- [What you will do]: Look through the records, and whenever a line includes the word "obtain", copy it.

- [Provided information]:
-- ==== Sys2Proof/Laws/FrameDecoder.lean ====
section
/-! SUPPORT. What one `FD_FEED` can do, said once: wait, accept, or reject and resynchronise. -/

namespace Sys2Proof

open Sys2Proof.Machine

@[simp] theorem startMismatch_nil (v : Variant) : startMismatch v [] = false := rfl

@[simp] theorem bufNormal_nil (v : Variant) : BufNormal v [] := by cases v <;> exact ⟨rfl, by decide⟩

/-- Only the first two bytes can rule out a frame. -/
theorem startMismatch_append {v : Variant} {buf : List Byte} (h : 2 ≤ buf.length) (r : List Byte) :
    startMismatch v (buf ++ r) = startMismatch v buf := by
  rcases buf with _ | ⟨a, _ | ⟨b, buf⟩⟩
  · simp at h
  · simp at h
  · cases v <;> simp [startMismatch, startPattern]

/-- The suffix at which the scan stops when there is no room for a frame: the first offset that shows no mismatch. -/
def skipTo (v : Variant) : List Byte → List Byte
  | [] => []
  | b :: bs => if startMismatch v (b :: bs) then skipTo v bs else b :: bs

theorem skipTo_suffix (v : Variant) (l : List Byte) : skipTo v l <:+ l := by
  induction l with
  | nil => exact List.suffix_refl _
  | cons b bs ih =>
    unfold skipTo
    split
    · exact ih.trans (List.suffix_cons b bs)
    · exact List.suffix_refl _

theorem skipTo_length_le (v : Variant) (l : List Byte) : (skipTo v l).length ≤ l.length := (skipTo_suffix v l).length_le

@[simp] theorem startMismatch_skipTo (v : Variant) (l : List Byte) : startMismatch v (skipTo v l) = false := by
  induction l with
  | nil => rfl
  | cons b bs ih =>
    unfold skipTo
    split
    · exact ih
    · simpa using ‹¬ startMismatch v (b :: bs) = true›

/-- No longer suffix is free of a mismatch. -/
theorem skipTo_longest (v : Variant) (l : List Byte) :
    ∀ r, r <:+ l → startMismatch v r = false → r.length ≤ (skipTo v l).length := by
  induction l with
  | nil => intro r hr _; simp [List.suffix_nil.mp hr]
  | cons b bs ih =>
    intro r hr hm
    unfold skipTo
    split
    · rcases List.suffix_cons_iff.mp hr with rfl | h
      · simp_all
      · exact ih r h hm
    · exact hr.length_le

theorem skipTo_of_normal {v : Variant} {l : List Byte} (h : startMismatch v l = false) : skipTo v l = l := by
  cases l <;> simp [skipTo, h]

/-- The scan of a buffer shorter than a frame only drops bytes (S1) and waits (S2). -/
theorem scanLoop_short (v : Variant) (n : Nat) : ∀ r : Scan, r.buf.length ≤ n → r.buf.length < frameLen v →
    scanLoop v n r = { r with buf := skipTo v r.buf } := by
  induction n with
  | zero =>
    rintro ⟨buf, lg, os, es⟩ h _
    obtain rfl : buf = [] := by simpa using h
    rfl
  | succ n ih =>
    rintro ⟨buf, lg, os, es⟩ h hl
    rcases buf with _ | ⟨b, bs⟩
    · rfl
    · simp only [List.length_cons] at h hl
      by_cases hm : startMismatch v (b :: bs) = true
      · have := ih ⟨bs, lg, os, es⟩ (by simp; omega) (by simp; omega)
        simpa [scanLoop, hm, bufDrop, skipTo] using this
      · simp only [scanLoop, hm, skipTo, hl, if_true, List.length_cons, Nat.succ_ne_zero, if_false, Bool.false_eq_true]

/-- Everything one `FD_FEED` can do on a buffer in normal form whose cap leaves room for a frame (R146, R151). -/
theorem feedScan_cases {s : State} (b : Byte) (hn : BufNormal s.cfg.variant s.buf)
    (hc : (frameLen s.cfg.variant : Int) ≤ s.cfg.par.bufCap) :
    ((s.buf ++ [b]).length < frameLen s.cfg.variant ∧
      feedScan b s = ⟨skipTo s.cfg.variant (s.buf ++ [b]), s.lastGood, [], []⟩) ∨
    ((s.buf ++ [b]).length = frameLen s.cfg.variant ∧ validWindow s.cfg.variant (s.buf ++ [b]) = true ∧
      feedScan b s = ⟨[], some (decodeWindow s.cfg.variant (s.buf ++ [b])),
        [.frame (decodeWindow s.cfg.variant (s.buf ++ [b]))], []⟩) ∨
    ((s.buf ++ [b]).length = frameLen s.cfg.variant ∧ validWindow s.cfg.variant (s.buf ++ [b]) = false ∧
      feedScan b s = ⟨skipTo s.cfg.variant ((s.buf ++ [b]).drop 1), s.lastGood,
        [.fdReject (rejectCause s.cfg.variant)], [.frameError (rejectCause s.cfg.variant)]⟩) := by
  obtain ⟨hm, hl⟩ := hn
  have hlen : (s.buf ++ [b]).length = s.buf.length + 1 := by simp
  have htr : bufTruncate s.cfg.par.bufCap (s.buf ++ [b]) = s.buf ++ [b] :=
    bufTruncate_of_le (by rw [hlen]; omega)
  have hscan : feedScan b s = scanLoop s.cfg.variant ((s.buf ++ [b]).length + 1) ⟨s.buf ++ [b], s.lastGood, [], []⟩ := by
    simp only [feedScan, bufAppend, htr]
  by_cases hlt : (s.buf ++ [b]).length < frameLen s.cfg.variant
  · exact .inl ⟨hlt, hscan.trans (scanLoop_short _ _ _ (by simp) hlt)⟩
  · have heq : (s.buf ++ [b]).length = frameLen s.cfg.variant := by omega
    have hm' : startMismatch s.cfg.variant (s.buf ++ [b]) = false := by
      rw [startMismatch_append, hm]
      have : 25 ≤ frameLen s.cfg.variant := by cases s.cfg.variant <;> decide
      omega
    have htake : (s.buf ++ [b]).take (frameLen s.cfg.variant) = s.buf ++ [b] := by rw [← heq, List.take_length]
    have hne : (s.buf ++ [b]).length ≠ 0 := by omega
    refine .inr ?_
    by_cases hv : validWindow s.cfg.variant (s.buf ++ [b]) = true
    · refine .inl ⟨heq, hv, ?_⟩
      have hdrop : bufDrop (s.buf ++ [b]) (frameLen s.cfg.variant) = [] := by rw [bufDrop, ← heq, List.drop_length]
      rw [hscan, scanLoop]
      simp only [hne, hm', hlt, htake, hv, hdrop, if_false, if_true, Bool.false_eq_true, List.nil_append]
      have : 0 < frameLen s.cfg.variant := by cases s.cfg.variant <;> decide
      exact scanLoop_short _ _ ⟨[], _, _, _⟩ (Nat.zero_le _) this
    · refine .inr ⟨heq, by simpa using hv, ?_⟩
      rw [hscan, scanLoop]
      simp only [hne, hm', hlt, htake, hv, if_false, Bool.false_eq_true, List.nil_append]
      rw [scanLoop_short _ _ _ (by simp [bufDrop]) (by simp only [bufDrop, List.length_drop]; omega)]
      rfl

/-- One `FD_FEED` leaves the buffer in normal form (R150). -/
theorem feedByte_bufNormal {s : State} (b : Byte) (hn : BufNormal s.cfg.variant s.buf)
    (hc : (frameLen s.cfg.variant : Int) ≤ s.cfg.par.bufCap) : BufNormal s.cfg.variant (feedByte b s).buf := by
  simp only [feedByte, applyScan_buf]
  rcases feedScan_cases b hn hc with ⟨h, e⟩ | ⟨h, -, e⟩ | ⟨h, -, e⟩ <;> rw [e]
  · exact ⟨startMismatch_skipTo _ _, (skipTo_length_le _ _).trans_lt h⟩
  · exact bufNormal_nil _
  · refine ⟨startMismatch_skipTo _ _, (skipTo_length_le _ _).trans_lt ?_⟩
    rw [List.length_drop]
    have : 25 ≤ frameLen s.cfg.variant := by cases s.cfg.variant <;> decide
    omega

/-! ### Bursts -/

@[simp] theorem feedBytes_nil (s : State) : feedBytes [] s = s := rfl

@[simp] theorem feedBytes_cons (b : Byte) (bs : List Byte) (s : State) :
    feedBytes (b :: bs) s = feedBytes bs (feedByte b s) := rfl

theorem feedBytes_append (a b : List Byte) (s : State) : feedBytes (a ++ b) s = feedBytes b (feedBytes a s) :=
  List.foldl_append ..

/-- A prefix of bytes that show no mismatch shows none. -/
theorem startMismatch_of_append {v : Variant} {a b : List Byte} (h : startMismatch v (a ++ b) = false) :
    startMismatch v a = false := by
  rcases a with _ | ⟨x, _ | ⟨y, a⟩⟩
  · rfl
  · cases v <;> simp_all [startMismatch, startPattern]
  · rwa [startMismatch_append (by simp)] at h

/-- Bytes that show no mismatch and complete no frame only collect (S2). -/
theorem feedBytes_wait (bs : List Byte) : ∀ s : State, (frameLen s.cfg.variant : Int) ≤ s.cfg.par.bufCap →
    startMismatch s.cfg.variant (s.buf ++ bs) = false → (s.buf ++ bs).length < frameLen s.cfg.variant →
    feedBytes bs s = { s with buf := s.buf ++ bs } := by
  induction bs with
  | nil => intro s _ _ _; simp
  | cons b bs ih =>
    intro s hc hm hl
    have hcons : s.buf ++ b :: bs = (s.buf ++ [b]) ++ bs := by simp
    rw [hcons] at hm hl ⊢
    have hm1 := startMismatch_of_append hm
    have hl1 : (s.buf ++ [b]).length < frameLen s.cfg.variant := by
      rw [List.length_append] at hl; omega
    have hn : BufNormal s.cfg.variant s.buf :=
      ⟨startMismatch_of_append hm1, by rw [List.length_append] at hl1; omega⟩
    have hf : feedByte b s = { s with buf := s.buf ++ [b] } := by
      rcases feedScan_cases b hn hc with ⟨-, e⟩ | ⟨h, -, -⟩ | ⟨h, -, -⟩
      · simp [feedByte, e, applyScan, skipTo_of_normal hm1]
      · omega
      · omega
    rw [feedBytes_cons, hf]
    exact ih _ hc hm hl

/-- All a burst can touch: the buffer, `last_good`, the outputs and the errors. -/
theorem feedBytes_frame (bs : List Byte) : ∀ s : State, feedBytes bs s = { s with
    buf := (feedBytes bs s).buf, lastGood := (feedBytes bs s).lastGood,
    outputs := (feedBytes bs s).outputs, errors := (feedBytes bs s).errors } := by
  induction bs with
  | nil => intro s; rfl
  | cons b bs ih => intro s; exact (ih (feedByte b s)).trans rfl

/-! ### The ChannelSets -/

/-- A parity channel is below 2048 (R110). -/
theorem parityChan_lt (w : List Byte) (k : Nat) : parityChan w k < 2048 := by
  rw [parityChan, show (0x7FF : Nat) = 2 ^ 11 - 1 from rfl, Nat.and_two_pow_sub_one_eq_mod]
  exact Nat.mod_lt _ (by norm_num)

/-- What the decoder emits has the form of its variant (R34). -/
theorem decodeWindow_channelsOf (v : Variant) (w : List Byte) : ChannelsOf v (decodeWindow v w) := by
  cases v with
  | interval =>
    intro k h1 h2
    obtain ⟨j, rfl⟩ : ∃ j, k = j + 1 := ⟨k - 1, by omega⟩
    have hj : j < 16 := by omega
    by_cases h : j < 14 <;> simp [decodeWindow, intervalChannels, chan, hj, h]
  | parity =>
    intro k h1 h2
    obtain ⟨j, rfl⟩ : ∃ j, k = j + 1 := ⟨k - 1, by omega⟩
    have hj : j < 16 := by omega
    have hp := parityChan_lt w (j + 1)
    refine ⟨BitVec.ofNat 16 (parityChan w (j + 1)), by simp [decodeWindow, parityChannels, chan, hj], ?_⟩
    rw [BitVec.toNat_ofNat]
    omega

end Sys2Proof
end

- [Written response]:
    obtain rfl : buf = [] := by simpa using h
  obtain ⟨hm, hl⟩ := hn
    obtain ⟨j, rfl⟩ : ∃ j, k = j + 1 := ⟨k - 1, by omega⟩
    obtain ⟨j, rfl⟩ : ∃ j, k = j + 1 := ⟨k - 1, by omega⟩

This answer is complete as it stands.